Every entry must be transcribed without alteration.

==== PROVIDED RECORDS ====

/-- Go back to PSN `q` (R288, R289): requests from there on are sent again; a retransmission voids the sample it covers. -/
def Fjoek.goBack (m : Fjoek) (n psn : Nat) : Fjoek :=
  let q := m.qp n
  let back := fun (t : TxReq) => match t.psn with
    | none => t
    | some p =>
      let keep := if psnDist psn p < 2 ^ 23 then psnDist psn p else 0
      if t.read then (if t.span ≤ keep then t else { t with sent := 0 }) else { t with sent := Nat.min t.sent keep }
  (m.setQp n { q with tx := q.tx.map back, rtt := none }).pump n

/-- Every request up to PSN `p` is complete; the answer says whether the PSN was outstanding. -/
def Fjoek.ackUpTo (m : Fjoek) (n p : Nat) : Bool × Fjoek :=
  let old := m.ackedPsn n
  let out := psnDist (m.sendPsn n) old
  let k := psnDist p old + 1
  if out < k then (false, m)
  else
    let m := m.closeRtt n p
    let m := m.setQp n { m.qp n with retries := 0, rnrs := 0 }
    let m := m.each ((m.qp n).tx.filter fun t => t.psn.isSome && !t.read) fun t m =>
      let got := if psnDist p (t.psn.getD 0) < 2 ^ 23 then psnDist p (t.psn.getD 0) + 1 else 0
      if t.span ≤ got then m.endReq n t.desc 0 0 else m.setReq n { t with acked := Nat.max t.acked got }
    (true, (m.settlePsn n).pump n)

end Sys2Proof.Machine
end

====

- _ANSWER BOX_
/-- Go back to PSN `q` (R288, R289): requests from there on are sent again; a retransmission voids the sample it covers. -/
def Fjoek.goBack (m : Fjoek) (n psn : Nat) : Fjoek :=
  let q := m.qp n
  let back := fun (t : TxReq) => match t.psn with
    | none => t
    | some p =>
      let keep := if psnDist psn p < 2 ^ 23 then psnDist psn p else 0
      if t.read then (if t.span ≤ keep then t else { t with sent := 0 }) else { t with sent := Nat.min t.sent keep }
  (m.setQp n { q with tx := q.tx.map back, rtt := none }).pump n

/-- Every request up to PSN `p` is complete; the answer says whether the PSN was outstanding. -/
def Fjoek.ackUpTo (m : Fjoek) (n p : Nat) : Bool × Fjoek :=
  let old := m.ackedPsn n
  let out := psnDist (m.sendPsn n) old
  let k := psnDist p old + 1
  if out < k then (false, m)
  else
    let m := m.closeRtt n p
    let m := m.setQp n { m.qp n with retries := 0, rnrs := 0 }
    let m := m.each ((m.qp n).tx.filter fun t => t.psn.isSome && !t.read) fun t m =>
      let got := if psnDist p (t.psn.getD 0) < 2 ^ 23 then psnDist p (t.psn.getD 0) + 1 else 0
      if t.span ≤ got then m.endReq n t.desc 0 0 else m.setReq n { t with acked := Nat.max t.acked got }
    (true, (m.settlePsn n).pump n)

end Sys2Proof.Machine
end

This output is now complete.